The efficiency of some organophilic clays in non-aqueous systems may be further improved by adding a low molecular weight polar organic material to the composition. Such polar organic materials have been called polar activators, dispersants, dispersion aids, solvating agents and the like.
More specifically, hole cleaning in deviated wells is still a challenge in the oil industry for invert emulsion mud systems. It would be desirable if compositions and methods could be devised to improve ultra-low shear rate viscosity, to increase the carrying capacity of the OBM, and/or also reducing the high shear rate readings of the mud.

SUMMARY

There is provided in one non-limiting embodiment an organophilic clay mixture that includes a first organophilic clay selected from the group consisting of modified attapulgite clay, modified sepiolite clay and combinations thereof; and an organophilic modified bentonite clay.

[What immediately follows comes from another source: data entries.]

-- ==== Sys2Proof/Machine/Ops.lean ====
section
/-! DEFINITION. The named operations the meanings are built from: the memory unit's primitives (R38 to R47), the fatal
outcome and the halt (R11, R107), and the two ports (R118, R119). A request that fails answers the kind of
the error and changes nothing (R38, D12). -/

namespace Sys2Proof.Machine

/-! ### Segments -/

/-- A segment of `n` words, each 0 (R44). -/
def Segment.zeros (n : Word) : Segment := { len := n, words := [] }

/-- The word at an offset, or nothing at or beyond the end (R41). An unlisted offset below the length holds the
0 the segment was created with (R29). -/
def Segment.wordAt (g : Segment) (o : Word) : Option Word :=
  if o < g.len then some ((sparseFind g.words o.toNat).getD 0) else none

/-- `g with g[o] := v` (R42), for an offset below the length; the length never changes. -/
def Segment.withWord (g : Segment) (o v : Word) : Segment :=
  { g with words := if v = 0 then sparseErase g.words o.toNat else sparseInsert g.words o.toNat v }

/-- The canonical form: offsets strictly rising and below the length, and no listed word 0 (log 8). -/
def Segment.wf (g : Segment) : Bool :=
  sparseRising g.words && sparseBelow g.len.toNat g.words && g.words.all fun e => decide (e.2 ≠ 0)

/-! ### The memory unit -/

/-- The segment at a live index (R40): `i < N` and `seg[i]` Mapped. An index no allocation returned is not live
(D19, log 18). -/
def Memory.segment (m : Memory) (i : Word) : Option Segment :=
  if i.toNat < m.slots then sparseFind m.table i.toNat else none

/-- `live(i)` (R40). -/
def Memory.live (m : Memory) (i : Word) : Bool := (m.segment i).isSome

/-- `len(seg[i])` for a live index. -/
def Memory.lenAt (m : Memory) (i : Word) : Option Word := (m.segment i).map Segment.len

/-- The word a read of `(i, o)` gives, if one exists: the model's read of one unit of memory. -/
def Memory.wordAt (m : Memory) (i o : Word) : Option Word := (m.segment i).bind (·.wordAt o)

/-- The canonical form of memory: indices strictly rising and below `N`, each segment canonical, and the pool's
entries below `N`. Equal memories are equal data (log 8). -/
def Memory.wf (m : Memory) : Bool :=
  sparseRising m.table && sparseBelow m.slots m.table && (m.table.all fun e => e.2.wf)
    && m.pool.all fun i => decide (i.toNat < m.slots)

/-- `seg[i] <- Mapped(g)`. -/
def Memory.mapSegment (m : Memory) (i : Nat) (g : Segment) : Memory :=
  { m with table := sparseInsert m.table i g }

/-- `MemRead((i, o), 1)` (R41): liveness before bounds (R43). -/
def memRead (m : Memory) (i o : Word) : Except ErrKind Word :=
  match m.segment i with
  | none => .error .invalidSegment
  | some g =>
    match g.wordAt o with
    | none => .error .outOfBounds
    | some v => .ok v

/-- `MemWrite((i, o), 1, v)` (R42): the same checks; no other word and no length changes. -/
def memWrite (m : Memory) (i o v : Word) : Except ErrKind Memory :=
  match m.segment i with
  | none => .error .invalidSegment
  | some g => if o < g.len then .ok (m.mapSegment i.toNat (g.withWord o v)) else .error .outOfBounds

/-- `Alloc(n)` (R44): the top of the pool if there is one, otherwise a new slot; the words are all 0. `admitted` is
`ALLOC_ADMIT(n, S)`. No new index fits a register once `N = 2^32` (D9, log 10). -/
def memAlloc (m : Memory) (admitted : Bool) (n : Word) : Except ErrKind (Word × Memory) :=
  if m.pool = [] ∧ 2 ^ 32 ≤ m.slots then .error .resourceExhausted
  else if !admitted then .error .resourceExhausted
  else
    match m.pool with
    | i :: rest => .ok (i, { m with table := sparseInsert m.table i.toNat (.zeros n), pool := rest })
    | [] =>
      .ok (BitVec.ofNat 32 m.slots,
        { m with slots := m.slots + 1, table := sparseInsert m.table m.slots (.zeros n) })

/-- `Free(i)` (R45): index 0 is refused (D6, log 11), and so is an index that is not live. The words of the freed
slot are forgotten (R29, log 9). -/
def memFree (m : Memory) (i : Word) : Except ErrKind Memory :=
  if i = 0 then .error .invalidSegment
  else if !m.live i then .error .invalidSegment
  else .ok { m with table := sparseErase m.table i.toNat, pool := i :: m.pool }

/-- `Install(i, o)` on memory (R46); the caller sets `pc` to `o` when it succeeds. Index 0 copies nothing. The pool
and `N` keep their values (D26, log 21). The checks are D7 and D8 (logs 12 and 13). Segment 0 is always live
(R29), so the first check of index 0 fires in no state a run reaches (log 23). -/
def memInstall (m : Memory) (i o : Word) : Except ErrKind Memory :=
  match m.segment i with
  | none => .error .invalidSegment
  | some g =>
    if g.len < o then .error .outOfBounds
    else if i = 0 then .ok m
    else .ok (m.mapSegment 0 g)

/-- What `Fetch()` answers (R47). `broken` is a state R33 (I1) rules out. -/
inductive Fetched where
  | word (w : Word)
  | exhausted
  | broken (f : Fault)
  deriving DecidableEq, Repr

/-- The word `Fetch()` reads, from the current contents of segment 0 (R47, R58). The step advances `pc`. -/
def fetchWord (s : State) : Fetched :=
  match s.mem.segment 0 with
  | none => .broken .streamUnmapped
  | some g =>
    match g.wordAt s.pc with
    | some w => .word w
    | none => if s.pc = g.len then .exhausted else .broken .pcBeyondStream

/-- The words of all live segments together. -/
def Memory.liveWords (m : Memory) : Nat := (m.table.map fun e => e.2.len.toNat).sum

/-- The state `S` of R14: every field but `INPUT`'s bytes and the port's answers, which R82 lets IN alone read, and the
parameters, which are configuration (R32). Those three are blanked; the input position is part of `S`. -/
def State.architectural (s : State) : State :=
  { s with input := [], port := .sequence, config := Config.default }

/-- `ALLOC_ADMIT(n, S)` (R7, R44) under the launch parameter (D9, log 4). -/
def allocAdmits (s : State) (n : Word) : Bool :=
  match s.config.allocAdmit with
  | .always => true
  | .budget words => decide (s.mem.liveWords + n.toNat ≤ words)
  | .uninterpreted => Config.admits n s.architectural

/-! ### The end of a run -/

/-- `raise E` (R107): the run ends `ABORTED` with the kind recorded, and nothing else of the instruction takes
effect (R110). There is no handler, vector or saved state (R113) and no return (R114). The `info` argument is
diagnostic and is not state (R109, log 28). -/
def State.raise (s : State) (e : ErrKind) : State := { s with runState := .aborted, errKind := e }

/-- `halt(c)` (R11). -/
def State.halt (s : State) (c : HaltCause) : State := { s with runState := .halted, haltCause := c }

/-- An instruction whose request may fail: the fatal outcome, or what it does with the answer. -/
def orRaise {α : Type} (s : State) (answer : Except ErrKind α) (k : α → State) :
    Host.Outcome State Fault Refusal :=
  match answer with
  | .error e => .next (s.raise e)
  | .ok v => .next (k v)

/-! ### The ports -/

/-- `Emit(b)` (R118): the byte is appended, and the port never refuses it (D16, log 22). -/
def State.emit (s : State) (b : Byte) : State := { s with out := s.out ++ [b] }

/-- The read position in `INPUT` moved (R27). -/
def State.setInpos (s : State) (n : Nat) : State := { s with inpos := n }

/-- The answers an interactive host has still to give (log 7). -/
def State.setPort (s : State) (p : InputPort) : State := { s with port := p }

/-- `Receive()` (R119): the answer of the input port and the state once it is given. Under the launch sequence
the port is always ready and end of input is sticky (D15, log 6). DESIGN CHOICE (log 36): an interactive answer moves neither
`INPUT` nor `inpos`, whose movement R27 and R119 give for the launch sequence only. -/
def receive (s : State) : PortAnswer × State :=
  match s.port with
  | .sequence =>
    match s.input[s.inpos]? with
    | some b => (.byte b, s.setInpos (s.inpos + 1))
    | none => (.eof, s)
  | .interactive [] => (.notReady, s)
  | .interactive (a :: rest) => (a, s.setPort (.interactive rest))

/-- The input wait (R90): while the port is not ready IN has no step and the core's state is unchanged, so fetch's
increment of `pc` is undone and the same IN is fetched again (log 7). -/
def State.awaitInput (s : State) : State := { s with pc := s.pc - 1 }

end Sys2Proof.Machine
end

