/-- Settles O22, by the cases each instruction answers with: a kind is raised where its check fails, and whatever else an
instruction does leaves `RUN_STATE` as it was or halts. -/
theorem errorKindsByInstruction : Obligations.ErrorKindsByInstruction := by
  intro i s t h hr ht
  have hs : s.runState ≠ .aborted := by simp [hr]
  cases i with
  | sload a b c =>
    obtain ⟨-, rfl⟩ | ⟨_, -, -, rfl⟩ | ⟨_, _, -, -, -, rfl⟩ := execSload_next h
    · exact .inl ⟨rfl, .inl ⟨a, b, c, rfl⟩⟩
    · exact .inr (.inl ⟨rfl, .inl ⟨a, b, c, rfl⟩⟩)
    · exact absurd ht hs
  | sstore a b c =>
    obtain ⟨-, rfl⟩ | ⟨_, -, -, rfl⟩ | ⟨_, -, -, rfl⟩ := execSstore_next h
    · exact .inl ⟨rfl, .inr (.inl ⟨a, b, c, rfl⟩)⟩
    · exact .inr (.inl ⟨rfl, .inr (.inl ⟨a, b, c, rfl⟩)⟩)
    · exact absurd ht hs
  | free c =>
    obtain ⟨-, rfl⟩ | ⟨_, -, -, rfl⟩ := execFree_next h
    · exact .inl ⟨rfl, .inr (.inr (.inl ⟨c, rfl⟩))⟩
    · exact absurd ht hs
  | loadp b c =>
    obtain ⟨-, rfl⟩ | ⟨_, -, -, rfl⟩ | ⟨_, -, -, -, rfl⟩ | ⟨_, -, -, -, rfl⟩ := execLoadp_next h
    · exact .inl ⟨rfl, .inr (.inr (.inr ⟨b, c, rfl⟩))⟩
    · exact .inr (.inl ⟨rfl, .inr (.inr ⟨b, c, rfl⟩)⟩)
    · exact absurd ht hs
    · exact absurd ht hs
  | div a b c =>
    obtain ⟨hc, rfl⟩ | ⟨-, rfl⟩ := execDiv_next h
    · exact .inr (.inr (.inl ⟨rfl, a, b, c, rfl, hc⟩))
    · exact absurd ht hs
  | out c =>
    obtain ⟨-, rfl⟩ | ⟨hc, -, rfl⟩ | ⟨-, -, rfl⟩ := execOut_next h
    · exact absurd ht hs
    · exact .inr (.inr (.inr (.inl ⟨rfl, c, rfl, hc⟩)))
    · exact absurd ht hs
  | alloc b c =>
    obtain ⟨-, rfl⟩ | ⟨_, _, -, -, rfl⟩ | ⟨-, -, -, rfl⟩ := execAlloc_next h
    · exact .inr (.inr (.inr (.inr ⟨rfl, b, c, rfl⟩)))
    · exact absurd ht hs
    · exact absurd ht hs
  | cmov a b c =>
    obtain ⟨-, rfl⟩ | ⟨-, rfl⟩ := execCmov_next h
    · exact absurd ht hs
    · exact absurd ht hs
  | inp c =>
    have received : (receive s).2.runState ≠ .aborted := by simp [hr]
    obtain ⟨_, -, rfl⟩ | ⟨-, rfl⟩ | ⟨-, rfl⟩ := execInp_next h
    · exact absurd ht received
    · exact absurd ht received
    · exact absurd ht received
  | halt =>
    obtain rfl := Host.Outcome.next.inj h
    exact nomatch ht
  | add _ _ _ | mul _ _ _ | nand _ _ _ | li _ _ =>
    obtain rfl := Host.Outcome.next.inj h
    exact absurd ht hs

/-- The kinds of R108's column are among those a step can raise. -/
theorem exec_errKind_mem_stepKinds {i : Instr} {s t : State} (h : exec i s = .next t) (hr : s.runState = .running)
    (ht : t.runState = .aborted) : t.errKind ∈ stepKinds := by
  obtain ⟨e, -⟩ | ⟨e, -⟩ | ⟨e, -⟩ | ⟨e, -⟩ | ⟨e, -⟩ := errorKindsByInstruction i s t h hr ht <;> rw [e] <;> decide

/-- Settles O21: an invalid opcode and an instruction that aborts raise a kind on the state fetch leaves, and no other
step aborts. -/
theorem fatalErrorsArePrecise : Obligations.FatalErrorsArePrecise := by
  intro s t hr h ht
  obtain ⟨hn, -⟩ | ⟨-, -, rfl⟩ | ⟨w, n, -, -, -, rfl⟩ | ⟨w, i, -, -, -, hx⟩ := step_cases h
  · exact absurd hr hn
  · exact nomatch ht
  · exact ⟨List.mem_cons_self, rfl⟩
  · exact ⟨exec_errKind_mem_stepKinds hx hr ht, (exec_effect hx).eq_raise_of_aborted (by simp [hr]) ht⟩

end Sys2Proof.Machine
end

section
/-! SUPPORT. When a launch is refused (R127), and the launch of an image that gives no word (R128). -/

namespace Sys2Proof.Machine

/-- A launch is refused for the number of the image's words alone, whatever becomes of its tail (R127, log 35). -/
theorem launch_eq_none {config : Config} {image input : List Byte} {port : InputPort} :
    launch config image input port = none ↔ 2 ^ 32 - 1 < (imageWords image).length := by
  simp only [launch]
  split
  · next long => exact iff_of_true rfl long
  · next fits => split <;> exact iff_of_false (Option.some_ne_none _) fits

theorem imageWords_of_length_lt {image : List Byte} (short : image.length < 4) : imageWords image = [] :=
  List.length_eq_zero_iff.1 ((imageWords_length image).trans (Nat.div_eq_of_lt short))

end Sys2Proof.Machine
end

section
/-! The statements about the images at both ends: too long to launch, and of no word. -/

namespace Sys2Proof.Machine

/-- Settles O5: a launch is refused for its number of words, which is a quarter of its bytes, rounded down. -/
theorem launchRefusesOversizedImage : Obligations.LaunchRefusesOversizedImage :=
  fun _ image _ _ => imageWords_length image ▸ launch_eq_none

/-- Settles O6: the launch loads no word, so `pc` is at the end of segment 0 and the step is the one at the end of the
stream. -/
theorem emptyImageHaltsExhausted : Obligations.EmptyImageHaltsExhausted := by
  intro config image input port short kept
  have noWords := imageWords_of_length_lt short
  obtain ⟨s, launched⟩ : ∃ s, launch config image input port = some s :=
    ⟨_, launch_of_not_rejected input port (by simp [noWords]) kept⟩
  obtain ⟨-, pc, -, -, len, -, -, -, -, -, -, -, status⟩ := launchLeavesResetValues config image input port s launched
  have atEnd : s.mem.lenAt 0 = some s.pc := by
    rw [len, noWords, pc]
    rfl
  exact ⟨s, _, launched, step_of_exhausted (status kept).1 atEnd, halts_halt s _, pc⟩

end Sys2Proof.Machine
end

The clays have been modified by treating them with at least one compound selected from the group consisting of quaternary amines, quaternary ammonium salts, and combinations thereof.
There is additionally provided in one non-restrictive version, an oil-based drilling mud that includes an oil-based drilling fluid base composition and an organophilic clay mixture. Again, the organophilic day mixture includes a first organophilic clay selected from the group consisting of modified attapulgite clay, modified sepiolite clay and combinations thereof; and an organophilic modified bentonite clay. The clays have been modified by treating them with at least one compound selected from the group consisting of quaternary amines, quaternary ammonium salts, and combinations thereof.
There may be further provided a method of drilling a wellbore through a subterranean formation with an oil-based drilling mud where the oil-based drilling mud includes an oil-based drilling fluid base composition and an organophilic clay mixture. Once more, the organophilic clay mixture includes a first organophilic clay selected from the group consisting of modified attapulgite clay, modified sepiolite clay and combinations thereof; and an organophilic modified bentonite clay. The clays have been modified by treating them with at least one compound selected from the group consisting of one quaternary amines, quaternary ammonium salts, and combinations thereof.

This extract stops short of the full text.